_WHAT NEEDS TO BE DONE_: Starting at the line that holds "s.qosqNow := by unfold State.modGroup; split <;> rfl" and stopping at the line that holds "s.rpcnt := by unfold State.modGroup; split <;> rfl", restate the records below word for word, with both of those lines included.

_GIVEN ENTRIES_:
-- ==== Sys2Proof/Laws/State.lean ====
section
/-!
SUPPORT. Reading a field of the state after an update of another: one lemma for each field and update, so that no proof
unfolds a record update.
-/

namespace Sys2Proof.Machine

variable (s : State)

/-! ### modGroup: nothing but groups changes -/

@[simp] theorem State.modGroup_agenda (n : Nat) (f : Group → Group) : (s.modGroup n f).agenda = s.agenda := by unfold State.modGroup; split <;> rfl
@[simp] theorem State.modGroup_cur (n : Nat) (f : Group → Group) : (s.modGroup n f).cur = s.cur := by unfold State.modGroup; split <;> rfl
@[simp] theorem State.modGroup_tick (n : Nat) (f : Group → Group) : (s.modGroup n f).tick = s.tick := by unfold State.modGroup; split <;> rfl
@[simp] theorem State.modGroup_freeCtr (n : Nat) (f : Group → Group) : (s.modGroup n f).freeCtr = s.freeCtr := by unfold State.modGroup; split <;> rfl
@[simp] theorem State.modGroup_nextUid (n : Nat) (f : Group → Group) : (s.modGroup n f).nextUid = s.nextUid := by unfold State.modGroup; split <;> rfl
@[simp] theorem State.modGroup_wgs (n : Nat) (f : Group → Group) : (s.modGroup n f).wgs = s.wgs := by unfold State.modGroup; split <;> rfl
@[simp] theorem State.modGroup_saved (n : Nat) (f : Group → Group) : (s.modGroup n f).saved = s.saved := by unfold State.modGroup; split <;> rfl
@[simp] theorem State.modGroup_grids (n : Nat) (f : Group → Group) : (s.modGroup n f).grids = s.grids := by unfold State.modGroup; split <;> rfl
@[simp] theorem State.modGroup_gridIds (n : Nat) (f : Group → Group) : (s.modGroup n f).gridIds = s.gridIds := by unfold State.modGroup; split <;> rfl
@[simp] theorem State.modGroup_bars (n : Nat) (f : Group → Group) : (s.modGroup n f).bars = s.bars := by unfold State.modGroup; split <;> rfl
@[simp] theorem State.modGroup_lanes (n : Nat) (f : Group → Group) : (s.modGroup n f).lanes = s.lanes := by unfold State.modGroup; split <;> rfl
@[simp] theorem State.modGroup_upsets (n : Nat) (f : Group → Group) : (s.modGroup n f).upsets = s.upsets := by unfold State.modGroup; split <;> rfl
@[simp] theorem State.modGroup_ctxs (n : Nat) (f : Group → Group) : (s.modGroup n f).ctxs = s.ctxs := by unfold State.modGroup; split <;> rfl
@[simp] theorem State.modGroup_queues (n : Nat) (f : Group → Group) : (s.modGroup n f).queues = s.queues := by unfold State.modGroup; split <;> rfl
@[simp] theorem State.modGroup_nextQueue (n : Nat) (f : Group → Group) : (s.modGroup n f).nextQueue = s.nextQueue := by unfold State.modGroup; split <;> rfl
@[simp] theorem State.modGroup_mem (n : Nat) (f : Group → Group) : (s.modGroup n f).mem = s.mem := by unfold State.modGroup; split <;> rfl
@[simp] theorem State.modGroup_poison (n : Nat) (f : Group → Group) : (s.modGroup n f).poison = s.poison := by unfold State.modGroup; split <;> rfl
@[simp] theorem State.modGroup_l1 (n : Nat) (f : Group → Group) : (s.modGroup n f).l1 = s.l1 := by unfold State.modGroup; split <;> rfl
@[simp] theorem State.modGroup_clu (n : Nat) (f : Group → Group) : (s.modGroup n f).clu = s.clu := by unfold State.modGroup; split <;> rfl
@[simp] theorem State.modGroup_l2 (n : Nat) (f : Group → Group) : (s.modGroup n f).l2 = s.l2 := by unfold State.modGroup; split <;> rfl
@[simp] theorem State.modGroup_consts (n : Nat) (f : Group → Group) : (s.modGroup n f).consts = s.consts := by unfold State.modGroup; split <;> rfl
@[simp] theorem State.modGroup_farDirty (n : Nat) (f : Group → Group) : (s.modGroup n f).farDirty = s.farDirty := by unfold State.modGroup; split <;> rfl
@[simp] theorem State.modGroup_writes (n : Nat) (f : Group → Group) : (s.modGroup n f).writes = s.writes := by unfold State.modGroup; split <;> rfl
@[simp] theorem State.modGroup_sent (n : Nat) (f : Group → Group) : (s.modGroup n f).sent = s.sent := by unfold State.modGroup; split <;> rfl
@[simp] theorem State.modGroup_expPoison (n : Nat) (f : Group → Group) : (s.modGroup n f).expPoison = s.expPoison := by unfold State.modGroup; split <;> rfl
@[simp] theorem State.modGroup_tlbs (n : Nat) (f : Group → Group) : (s.modGroup n f).tlbs = s.tlbs := by unfold State.modGroup; split <;> rfl
@[simp] theorem State.modGroup_pend (n : Nat) (f : Group → Group) : (s.modGroup n f).pend = s.pend := by unfold State.modGroup; split <;> rfl
@[simp] theorem State.modGroup_ovfDue (n : Nat) (f : Group → Group) : (s.modGroup n f).ovfDue = s.ovfDue := by unfold State.modGroup; split <;> rfl
@[simp] theorem State.modGroup_dpres (n : Nat) (f : Group → Group) : (s.modGroup n f).dpres = s.dpres := by unfold State.modGroup; split <;> rfl
@[simp] theorem State.modGroup_times (n : Nat) (f : Group → Group) : (s.modGroup n f).times = s.times := by unfold State.modGroup; split <;> rfl
@[simp] theorem State.modGroup_frame (n : Nat) (f : Group → Group) : (s.modGroup n f).frame = s.frame := by unfold State.modGroup; split <;> rfl
@[simp] theorem State.modGroup_qosctl (n : Nat) (f : Group → Group) : (s.modGroup n f).qosctl = s.qosctl := by unfold State.modGroup; split <;> rfl
@[simp] theorem State.modGroup_qosq (n : Nat) (f : Group → Group) : (s.modGroup n f).qosq = s.qosq := by unfold State.modGroup; split <;> rfl
@[simp] theorem State.modGroup_qosctlNow (n : Nat) (f : Group → Group) : (s.modGroup n f).qosctlNow = s.qosctlNow := by unfold State.modGroup; split <;> rfl
@[simp] theorem State.modGroup_qosqNow (n : Nat) (f : Group → Group) : (s.modGroup n f).qosqNow = s.qosqNow := by unfold State.modGroup; split <;> rfl
@[simp] theorem State.modGroup_rpcnt (n : Nat) (f : Group → Group) : (s.modGroup n f).rpcnt = s.rpcnt := by unfold State.modGroup; split <;> rfl
@[simp] theorem State.modGroup_conv (n : Nat) (f : Group → Group) : (s.modGroup n f).conv = s.conv := by unfold State.modGroup; split <;> rfl
@[simp] theorem State.modGroup_samples (n : Nat) (f : Group → Group) : (s.modGroup n f).samples = s.samples := by unfold State.modGroup; split <;> rfl
@[simp] theorem State.modGroup_votes (n : Nat) (f : Group → Group) : (s.modGroup n f).votes = s.votes := by unfold State.modGroup; split <;> rfl
@[simp] theorem State.modGroup_struck (n : Nat) (f : Group → Group) : (s.modGroup n f).struck = s.struck := by unfold State.modGroup; split <;> rfl
@[simp] theorem State.modGroup_macros (n : Nat) (f : Group → Group) : (s.modGroup n f).macros = s.macros := by unfold State.modGroup; split <;> rfl
@[simp] theorem State.modGroup_coresOut (n : Nat) (f : Group → Group) : (s.modGroup n f).coresOut = s.coresOut := by unfold State.modGroup; split <;> rfl
@[simp] theorem State.modGroup_childCount (n : Nat) (f : Group → Group) : (s.modGroup n f).childCount = s.childCount := by unfold State.modGroup; split <;> rfl
@[simp] theorem State.modGroup_copies (n : Nat) (f : Group → Group) : (s.modGroup n f).copies = s.copies := by unfold State.modGroup; split <;> rfl
@[simp] theorem State.modGroup_pan (n : Nat) (f : Group → Group) : (s.modGroup n f).pan = s.pan := by unfold State.modGroup; split <;> rfl
@[simp] theorem State.modGroup_panPoison (n : Nat) (f : Group → Group) : (s.modGroup n f).panPoison = s.panPoison := by unfold State.modGroup; split <;> rfl
@[simp] theorem State.modGroup_panStamps (n : Nat) (f : Group → Group) : (s.modGroup n f).panStamps = s.panStamps := by unfold State.modGroup; split <;> rfl
@[simp] theorem State.modGroup_rels (n : Nat) (f : Group → Group) : (s.modGroup n f).rels = s.rels := by unfold State.modGroup; split <;> rfl
@[simp] theorem State.modGroup_barClocks (n : Nat) (f : Group → Group) : (s.modGroup n f).barClocks = s.barClocks := by unfold State.modGroup; split <;> rfl
@[simp] theorem State.modGroup_landed (n : Nat) (f : Group → Group) : (s.modGroup n f).landed = s.landed := by unfold State.modGroup; split <;> rfl
@[simp] theorem State.modGroup_pendRows (n : Nat) (f : Group → Group) : (s.modGroup n f).pendRows = s.pendRows := by unfold State.modGroup; split <;> rfl
@[simp] theorem State.modGroup_mxops (n : Nat) (f : Group → Group) : (s.modGroup n f).mxops = s.mxops := by unfold State.modGroup; split <;> rfl
@[simp] theorem State.modGroup_latches (n : Nat) (f : Group → Group) : (s.modGroup n f).latches = s.latches := by unfold State.modGroup; split <;> rfl
@[simp] theorem State.modGroup_sluBuf (n : Nat) (f : Group → Group) : (s.modGroup n f).sluBuf = s.sluBuf := by unfold State.modGroup; split <;> rfl
@[simp] theorem State.modGroup_sluFly (n : Nat) (f : Group → Group) : (s.modGroup n f).sluFly = s.sluFly := by unfold State.modGroup; split <;> rfl
@[simp] theorem State.modGroup_sluUsed (n : Nat) (f : Group → Group) : (s.modGroup n f).sluUsed = s.sluUsed := by unfold State.modGroup; split <;> rfl
@[simp] theorem State.modGroup_sluRet (n : Nat) (f : Group → Group) : (s.modGroup n f).sluRet = s.sluRet := by unfold State.modGroup; split <;> rfl
@[simp] theorem State.modGroup_sluHold (n : Nat) (f : Group → Group) : (s.modGroup n f).sluHold = s.sluHold := by unfold State.modGroup; split <;> rfl
@[simp] theorem State.modGroup_migr (n : Nat) (f : Group → Group) : (s.modGroup n f).migr = s.migr := by unfold State.modGroup; split <;> rfl
@[simp] theorem State.modGroup_mgcnt (n : Nat) (f : Group → Group) : (s.modGroup n f).mgcnt = s.mgcnt := by unfold State.modGroup; split <;> rfl
@[simp] theorem State.modGroup_ports (n : Nat) (f : Group → Group) : (s.modGroup n f).ports = s.ports := by unfold State.modGroup; split <;> rfl
@[simp] theorem State.modGroup_host (n : Nat) (f : Group → Group) : (s.modGroup n f).host = s.host := by unfold State.modGroup; split <;> rfl
@[simp] theorem State.modGroup_testing (n : Nat) (f : Group → Group) : (s.modGroup n f).testing = s.testing := by unfold State.modGroup; split <;> rfl
@[simp] theorem State.modGroup_testedAt (n : Nat) (f : Group → Group) : (s.modGroup n f).testedAt = s.testedAt := by unfold State.modGroup; split <;> rfl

_SOLUTION TO THIS PROBLEM_:
@[simp] theorem State.modGroup_qosqNow (n : Nat) (f : Group → Group) : (s.modGroup n f).qosqNow = s.qosqNow := by unfold State.modGroup; split <;> rfl
@[simp] theorem State.modGroup_rpcnt (n : Nat) (f : Group → Group) : (s.modGroup n f).rpcnt = s.rpcnt := by unfold State.modGroup; split <;> rfl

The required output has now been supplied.